Цензоры за работой. Как государство формирует литературу - [3]
Ратуя за основные права, философы оперируют абстракциями, но они обычно понимают, что эти идеи берут начало в системе власти и коммуникации. Джон Локк, философ, чье имя в первую очередь связывают с его теорией о естественном праве, не требовал свободы слова в то время, когда предварительная цензура была обычной практикой в Англии. Наоборот, он приветствовал решение парламента не обновлять закон о дозволении, обеспечивавший работу цензуры, считая это победой над торговцами из Книгоиздательской компании, которых презирал за монополистские действия и низкопробный товар[10]. Мильтон тоже выступил против Книгоиздательской компании в «Ареопагитике», величайшем манифесте свободы слова на английском языке – величайшем, но ограниченном (ведь в нем исключались «папизм» и «откровенные суеверия»)[11]. Эти примеры, как и другие, приходящие на ум (пример Дидро)[12], демонстрируют не принципиальную неспособность философов доказать ценность свободы слова, а то, что они воспринимали ее как идеал, который нужно защищать в мире экономических интересов и политических лобби. Для них свобода была не само собой разумеющейся нормой, а основным принципом политического дискурса, с помощью которого они добились перестройки общественной реальности в Европе XVI–XVII веков. Многие из нас живут в мире, который был создан этими философами, мире гражданских свобод и общечеловеческих ценностей. Эти моральные нормы не устарели с появлением интернета. Трудно представить себе более бессмысленное занятие, чем осуждение цензуры без учета традиции, ведущей от Античности к Мильтону и Локку, а от них к Первой поправке и Всеобщей декларации прав человека.
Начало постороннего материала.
-- ==== Sys2Proof/Laws/State.lean ====
section
/-! SUPPORT. What each named update of the state leaves as it was, one lemma for each field, and what registers read after one. -/

namespace Sys2Proof.Machine

/-! ### State.emit -/

@[simp] theorem emit_regs (s : State) (o : Out) : (s.emit o).regs = s.regs := rfl
@[simp] theorem emit_shadow (s : State) (o : Out) : (s.emit o).shadow = s.shadow := rfl
@[simp] theorem emit_acts (s : State) (o : Out) : (s.emit o).acts = s.acts := rfl
@[simp] theorem emit_free (s : State) (o : Out) : (s.emit o).free = s.free := rfl
@[simp] theorem emit_bea (s : State) (o : Out) : (s.emit o).bea = s.bea := rfl
@[simp] theorem emit_trs (s : State) (o : Out) : (s.emit o).trs = s.trs := rfl
@[simp] theorem emit_pins (s : State) (o : Out) : (s.emit o).pins = s.pins := rfl
@[simp] theorem emit_boot (s : State) (o : Out) : (s.emit o).boot = s.boot := rfl
@[simp] theorem emit_lnk (s : State) (o : Out) : (s.emit o).lnk = s.lnk := rfl
@[simp] theorem emit_ser (s : State) (o : Out) : (s.emit o).ser = s.ser := rfl
@[simp] theorem emit_lane (s : State) (o : Out) : (s.emit o).lane = s.lane := rfl
@[simp] theorem emit_portOff (s : State) (o : Out) : (s.emit o).portOff = s.portOff := rfl
@[simp] theorem emit_arrived (s : State) (o : Out) : (s.emit o).arrived = s.arrived := rfl
@[simp] theorem emit_rte (s : State) (o : Out) : (s.emit o).rte = s.rte := rfl
@[simp] theorem emit_hif (s : State) (o : Out) : (s.emit o).hif = s.hif := rfl
@[simp] theorem emit_rma (s : State) (o : Out) : (s.emit o).rma = s.rma := rfl
@[simp] theorem emit_mat (s : State) (o : Out) : (s.emit o).mat = s.mat := rfl
@[simp] theorem emit_mct (s : State) (o : Out) : (s.emit o).mct = s.mct := rfl
@[simp] theorem emit_coh (s : State) (o : Out) : (s.emit o).coh = s.coh := rfl
@[simp] theorem emit_peg (s : State) (o : Out) : (s.emit o).peg = s.peg := rfl
@[simp] theorem emit_ecc (s : State) (o : Out) : (s.emit o).ecc = s.ecc := rfl
@[simp] theorem emit_pwr (s : State) (o : Out) : (s.emit o).pwr = s.pwr := rfl
@[simp] theorem emit_grn (s : State) (o : Out) : (s.emit o).grn = s.grn := rfl
@[simp] theorem emit_enginesDown (s : State) (o : Out) : (s.emit o).enginesDown = s.enginesDown := rfl
@[simp] theorem emit_escBeats (s : State) (o : Out) : (s.emit o).escBeats = s.escBeats := rfl
@[simp] theorem emit_pending (s : State) (o : Out) : (s.emit o).pending = s.pending := rfl

/-! ### State.post -/

@[simp] theorem post_regs (s : State) (a : Act) : (s.post a).regs = s.regs := rfl
@[simp] theorem post_shadow (s : State) (a : Act) : (s.post a).shadow = s.shadow := rfl
@[simp] theorem post_out (s : State) (a : Act) : (s.post a).out = s.out := rfl
@[simp] theorem post_free (s : State) (a : Act) : (s.post a).free = s.free := rfl
@[simp] theorem post_bea (s : State) (a : Act) : (s.post a).bea = s.bea := rfl
@[simp] theorem post_trs (s : State) (a : Act) : (s.post a).trs = s.trs := rfl
@[simp] theorem post_pins (s : State) (a : Act) : (s.post a).pins = s.pins := rfl
@[simp] theorem post_boot (s : State) (a : Act) : (s.post a).boot = s.boot := rfl
@[simp] theorem post_lnk (s : State) (a : Act) : (s.post a).lnk = s.lnk := rfl
@[simp] theorem post_ser (s : State) (a : Act) : (s.post a).ser = s.ser := rfl
@[simp] theorem post_lane (s : State) (a : Act) : (s.post a).lane = s.lane := rfl
@[simp] theorem post_portOff (s : State) (a : Act) : (s.post a).portOff = s.portOff := rfl
@[simp] theorem post_arrived (s : State) (a : Act) : (s.post a).arrived = s.arrived := rfl
@[simp] theorem post_rte (s : State) (a : Act) : (s.post a).rte = s.rte := rfl
@[simp] theorem post_hif (s : State) (a : Act) : (s.post a).hif = s.hif := rfl
@[simp] theorem post_rma (s : State) (a : Act) : (s.post a).rma = s.rma := rfl
@[simp] theorem post_mat (s : State) (a : Act) : (s.post a).mat = s.mat := rfl
@[simp] theorem post_mct (s : State) (a : Act) : (s.post a).mct = s.mct := rfl
@[simp] theorem post_coh (s : State) (a : Act) : (s.post a).coh = s.coh := rfl
@[simp] theorem post_peg (s : State) (a : Act) : (s.post a).peg = s.peg := rfl
@[simp] theorem post_ecc (s : State) (a : Act) : (s.post a).ecc = s.ecc := rfl
@[simp] theorem post_pwr (s : State) (a : Act) : (s.post a).pwr = s.pwr := rfl
@[simp] theorem post_grn (s : State) (a : Act) : (s.post a).grn = s.grn := rfl
@[simp] theorem post_enginesDown (s : State) (a : Act) : (s.post a).enginesDown = s.enginesDown := rfl
@[simp] theorem post_escBeats (s : State) (a : Act) : (s.post a).escBeats = s.escBeats := rfl
@[simp] theorem post_pending (s : State) (a : Act) : (s.post a).pending = s.pending := rfl

/-! ### State.raise -/

@[simp] theorem raise_regs (s : State) (c : Src) (i : Nat) : (s.raise c i).regs = s.regs := rfl
@[simp] theorem raise_shadow (s : State) (c : Src) (i : Nat) : (s.raise c i).shadow = s.shadow := rfl
@[simp] theorem raise_out (s : State) (c : Src) (i : Nat) : (s.raise c i).out = s.out := rfl
@[simp] theorem raise_free (s : State) (c : Src) (i : Nat) : (s.raise c i).free = s.free := rfl
@[simp] theorem raise_bea (s : State) (c : Src) (i : Nat) : (s.raise c i).bea = s.bea := rfl
@[simp] theorem raise_trs (s : State) (c : Src) (i : Nat) : (s.raise c i).trs = s.trs := rfl
@[simp] theorem raise_pins (s : State) (c : Src) (i : Nat) : (s.raise c i).pins = s.pins := rfl
@[simp] theorem raise_boot (s : State) (c : Src) (i : Nat) : (s.raise c i).boot = s.boot := rfl
@[simp] theorem raise_lnk (s : State) (c : Src) (i : Nat) : (s.raise c i).lnk = s.lnk := rfl
@[simp] theorem raise_ser (s : State) (c : Src) (i : Nat) : (s.raise c i).ser = s.ser := rfl
@[simp] theorem raise_lane (s : State) (c : Src) (i : Nat) : (s.raise c i).lane = s.lane := rfl
@[simp] theorem raise_portOff (s : State) (c : Src) (i : Nat) : (s.raise c i).portOff = s.portOff := rfl
@[simp] theorem raise_arrived (s : State) (c : Src) (i : Nat) : (s.raise c i).arrived = s.arrived := rfl
@[simp] theorem raise_rte (s : State) (c : Src) (i : Nat) : (s.raise c i).rte = s.rte := rfl
@[simp] theorem raise_hif (s : State) (c : Src) (i : Nat) : (s.raise c i).hif = s.hif := rfl
@[simp] theorem raise_rma (s : State) (c : Src) (i : Nat) : (s.raise c i).rma = s.rma := rfl
@[simp] theorem raise_mat (s : State) (c : Src) (i : Nat) : (s.raise c i).mat = s.mat := rfl
@[simp] theorem raise_mct (s : State) (c : Src) (i : Nat) : (s.raise c i).mct = s.mct := rfl
@[simp] theorem raise_coh (s : State) (c : Src) (i : Nat) : (s.raise c i).coh = s.coh := rfl
@[simp] theorem raise_peg (s : State) (c : Src) (i : Nat) : (s.raise c i).peg = s.peg := rfl
@[simp] theorem raise_ecc (s : State) (c : Src) (i : Nat) : (s.raise c i).ecc = s.ecc := rfl
@[simp] theorem raise_pwr (s : State) (c : Src) (i : Nat) : (s.raise c i).pwr = s.pwr := rfl
@[simp] theorem raise_grn (s : State) (c : Src) (i : Nat) : (s.raise c i).grn = s.grn := rfl
@[simp] theorem raise_enginesDown (s : State) (c : Src) (i : Nat) : (s.raise c i).enginesDown = s.enginesDown := rfl
@[simp] theorem raise_escBeats (s : State) (c : Src) (i : Nat) : (s.raise c i).escBeats = s.escBeats := rfl
@[simp] theorem raise_pending (s : State) (c : Src) (i : Nat) : (s.raise c i).pending = s.pending := rfl

/-! ### State.wrI -/

@[simp] theorem wrI_shadow (s : State) (d : Fld) (a i x : Nat) : (s.wrI d a i x).shadow = s.shadow := rfl
@[simp] theorem wrI_acts (s : State) (d : Fld) (a i x : Nat) : (s.wrI d a i x).acts = s.acts := rfl
@[simp] theorem wrI_out (s : State) (d : Fld) (a i x : Nat) : (s.wrI d a i x).out = s.out := rfl
@[simp] theorem wrI_free (s : State) (d : Fld) (a i x : Nat) : (s.wrI d a i x).free = s.free := rfl
@[simp] theorem wrI_bea (s : State) (d : Fld) (a i x : Nat) : (s.wrI d a i x).bea = s.bea := rfl
@[simp] theorem wrI_trs (s : State) (d : Fld) (a i x : Nat) : (s.wrI d a i x).trs = s.trs := rfl
@[simp] theorem wrI_pins (s : State) (d : Fld) (a i x : Nat) : (s.wrI d a i x).pins = s.pins := rfl
@[simp] theorem wrI_boot (s : State) (d : Fld) (a i x : Nat) : (s.wrI d a i x).boot = s.boot := rfl
@[simp] theorem wrI_lnk (s : State) (d : Fld) (a i x : Nat) : (s.wrI d a i x).lnk = s.lnk := rfl
@[simp] theorem wrI_ser (s : State) (d : Fld) (a i x : Nat) : (s.wrI d a i x).ser = s.ser := rfl
@[simp] theorem wrI_lane (s : State) (d : Fld) (a i x : Nat) : (s.wrI d a i x).lane = s.lane := rfl
@[simp] theorem wrI_portOff (s : State) (d : Fld) (a i x : Nat) : (s.wrI d a i x).portOff = s.portOff := rfl
@[simp] theorem wrI_arrived (s : State) (d : Fld) (a i x : Nat) : (s.wrI d a i x).arrived = s.arrived := rfl
@[simp] theorem wrI_rte (s : State) (d : Fld) (a i x : Nat) : (s.wrI d a i x).rte = s.rte := rfl
@[simp] theorem wrI_hif (s : State) (d : Fld) (a i x : Nat) : (s.wrI d a i x).hif = s.hif := rfl
@[simp] theorem wrI_rma (s : State) (d : Fld) (a i x : Nat) : (s.wrI d a i x).rma = s.rma := rfl
@[simp] theorem wrI_mat (s : State) (d : Fld) (a i x : Nat) : (s.wrI d a i x).mat = s.mat := rfl
@[simp] theorem wrI_mct (s : State) (d : Fld) (a i x : Nat) : (s.wrI d a i x).mct = s.mct := rfl
@[simp] theorem wrI_coh (s : State) (d : Fld) (a i x : Nat) : (s.wrI d a i x).coh = s.coh := rfl
@[simp] theorem wrI_peg (s : State) (d : Fld) (a i x : Nat) : (s.wrI d a i x).peg = s.peg := rfl
@[simp] theorem wrI_ecc (s : State) (d : Fld) (a i x : Nat) : (s.wrI d a i x).ecc = s.ecc := rfl
@[simp] theorem wrI_pwr (s : State) (d : Fld) (a i x : Nat) : (s.wrI d a i x).pwr = s.pwr := rfl
@[simp] theorem wrI_grn (s : State) (d : Fld) (a i x : Nat) : (s.wrI d a i x).grn = s.grn := rfl
@[simp] theorem wrI_enginesDown (s : State) (d : Fld) (a i x : Nat) : (s.wrI d a i x).enginesDown = s.enginesDown := rfl
@[simp] theorem wrI_escBeats (s : State) (d : Fld) (a i x : Nat) : (s.wrI d a i x).escBeats = s.escBeats := rfl
@[simp] theorem wrI_pending (s : State) (d : Fld) (a i x : Nat) : (s.wrI d a i x).pending = s.pending := rfl

/-! ### State.wr -/

@[simp] theorem wr_shadow (s : State) (d : Fld) (x i : Nat) : (s.wr d x i).shadow = s.shadow := rfl
@[simp] theorem wr_acts (s : State) (d : Fld) (x i : Nat) : (s.wr d x i).acts = s.acts := rfl
@[simp] theorem wr_out (s : State) (d : Fld) (x i : Nat) : (s.wr d x i).out = s.out := rfl
@[simp] theorem wr_free (s : State) (d : Fld) (x i : Nat) : (s.wr d x i).free = s.free := rfl
@[simp] theorem wr_bea (s : State) (d : Fld) (x i : Nat) : (s.wr d x i).bea = s.bea := rfl
@[simp] theorem wr_trs (s : State) (d : Fld) (x i : Nat) : (s.wr d x i).trs = s.trs := rfl
@[simp] theorem wr_pins (s : State) (d : Fld) (x i : Nat) : (s.wr d x i).pins = s.pins := rfl
@[simp] theorem wr_boot (s : State) (d : Fld) (x i : Nat) : (s.wr d x i).boot = s.boot := rfl
@[simp] theorem wr_lnk (s : State) (d : Fld) (x i : Nat) : (s.wr d x i).lnk = s.lnk := rfl
@[simp] theorem wr_ser (s : State) (d : Fld) (x i : Nat) : (s.wr d x i).ser = s.ser := rfl
@[simp] theorem wr_lane (s : State) (d : Fld) (x i : Nat) : (s.wr d x i).lane = s.lane := rfl
@[simp] theorem wr_portOff (s : State) (d : Fld) (x i : Nat) : (s.wr d x i).portOff = s.portOff := rfl
@[simp] theorem wr_arrived (s : State) (d : Fld) (x i : Nat) : (s.wr d x i).arrived = s.arrived := rfl
@[simp] theorem wr_rte (s : State) (d : Fld) (x i : Nat) : (s.wr d x i).rte = s.rte := rfl
@[simp] theorem wr_hif (s : State) (d : Fld) (x i : Nat) : (s.wr d x i).hif = s.hif := rfl
@[simp] theorem wr_rma (s : State) (d : Fld) (x i : Nat) : (s.wr d x i).rma = s.rma := rfl
@[simp] theorem wr_mat (s : State) (d : Fld) (x i : Nat) : (s.wr d x i).mat = s.mat := rfl
@[simp] theorem wr_mct (s : State) (d : Fld) (x i : Nat) : (s.wr d x i).mct = s.mct := rfl
@[simp] theorem wr_coh (s : State) (d : Fld) (x i : Nat) : (s.wr d x i).coh = s.coh := rfl
@[simp] theorem wr_peg (s : State) (d : Fld) (x i : Nat) : (s.wr d x i).peg = s.peg := rfl
@[simp] theorem wr_ecc (s : State) (d : Fld) (x i : Nat) : (s.wr d x i).ecc = s.ecc := rfl
@[simp] theorem wr_pwr (s : State) (d : Fld) (x i : Nat) : (s.wr d x i).pwr = s.pwr := rfl
@[simp] theorem wr_grn (s : State) (d : Fld) (x i : Nat) : (s.wr d x i).grn = s.grn := rfl
@[simp] theorem wr_enginesDown (s : State) (d : Fld) (x i : Nat) : (s.wr d x i).enginesDown = s.enginesDown := rfl
@[simp] theorem wr_escBeats (s : State) (d : Fld) (x i : Nat) : (s.wr d x i).escBeats = s.escBeats := rfl
@[simp] theorem wr_pending (s : State) (d : Fld) (x i : Nat) : (s.wr d x i).pending = s.pending := rfl

/-! ### State.inc -/

@[simp] theorem inc_shadow (s : State) (d : Fld) (i k : Nat) : (s.inc d i k).shadow = s.shadow := rfl
@[simp] theorem inc_acts (s : State) (d : Fld) (i k : Nat) : (s.inc d i k).acts = s.acts := rfl
@[simp] theorem inc_out (s : State) (d : Fld) (i k : Nat) : (s.inc d i k).out = s.out := rfl
@[simp] theorem inc_free (s : State) (d : Fld) (i k : Nat) : (s.inc d i k).free = s.free := rfl
@[simp] theorem inc_bea (s : State) (d : Fld) (i k : Nat) : (s.inc d i k).bea = s.bea := rfl
@[simp] theorem inc_trs (s : State) (d : Fld) (i k : Nat) : (s.inc d i k).trs = s.trs := rfl
@[simp] theorem inc_pins (s : State) (d : Fld) (i k : Nat) : (s.inc d i k).pins = s.pins := rfl
@[simp] theorem inc_boot (s : State) (d : Fld) (i k : Nat) : (s.inc d i k).boot = s.boot := rfl
@[simp] theorem inc_lnk (s : State) (d : Fld) (i k : Nat) : (s.inc d i k).lnk = s.lnk := rfl
@[simp] theorem inc_ser (s : State) (d : Fld) (i k : Nat) : (s.inc d i k).ser = s.ser := rfl
@[simp] theorem inc_lane (s : State) (d : Fld) (i k : Nat) : (s.inc d i k).lane = s.lane := rfl
@[simp] theorem inc_portOff (s : State) (d : Fld) (i k : Nat) : (s.inc d i k).portOff = s.portOff := rfl
@[simp] theorem inc_arrived (s : State) (d : Fld) (i k : Nat) : (s.inc d i k).arrived = s.arrived := rfl
@[simp] theorem inc_rte (s : State) (d : Fld) (i k : Nat) : (s.inc d i k).rte = s.rte := rfl
@[simp] theorem inc_hif (s : State) (d : Fld) (i k : Nat) : (s.inc d i k).hif = s.hif := rfl
@[simp] theorem inc_rma (s : State) (d : Fld) (i k : Nat) : (s.inc d i k).rma = s.rma := rfl
@[simp] theorem inc_mat (s : State) (d : Fld) (i k : Nat) : (s.inc d i k).mat = s.mat := rfl
@[simp] theorem inc_mct (s : State) (d : Fld) (i k : Nat) : (s.inc d i k).mct = s.mct := rfl
@[simp] theorem inc_coh (s : State) (d : Fld) (i k : Nat) : (s.inc d i k).coh = s.coh := rfl
@[simp] theorem inc_peg (s : State) (d : Fld) (i k : Nat) : (s.inc d i k).peg = s.peg := rfl
@[simp] theorem inc_ecc (s : State) (d : Fld) (i k : Nat) : (s.inc d i k).ecc = s.ecc := rfl
@[simp] theorem inc_pwr (s : State) (d : Fld) (i k : Nat) : (s.inc d i k).pwr = s.pwr := rfl
@[simp] theorem inc_grn (s : State) (d : Fld) (i k : Nat) : (s.inc d i k).grn = s.grn := rfl
@[simp] theorem inc_enginesDown (s : State) (d : Fld) (i k : Nat) : (s.inc d i k).enginesDown = s.enginesDown := rfl
@[simp] theorem inc_escBeats (s : State) (d : Fld) (i k : Nat) : (s.inc d i k).escBeats = s.escBeats := rfl
@[simp] theorem inc_pending (s : State) (d : Fld) (i k : Nat) : (s.inc d i k).pending = s.pending := rfl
Такая аргументация может показаться несколько напыщенной. Она не то чтобы слегка отдает – от нее попросту пахнет завзятым либерализмом[13]. Я должен признаться, что сам разделяю либеральные взгляды и считаю «Ареопагитику» одной из самых воодушевляющих полемических работ, которые я читал. Но я также осознаю, что симпатизирую второму подходу к предмету, который сбивает спесь со сторонников первого. Сказанное или написанное слово обладает силой. На самом деле, могущество речи не сильно отличается по своему основному эффекту от других действий. Акты речи, согласно лингвистической философии, призваны произвести воздействие на окружающий мир. А их письменную форму нет причин связывать только с литературой. Некоторые теоретики литературы доходят до утверждения бессмысленности священного и защищенного конституцией понятия свободы слова. Как заявил Стенли Фиш в своем вызывающем эссе: «Свободы слова не существует, и это хорошо»[14].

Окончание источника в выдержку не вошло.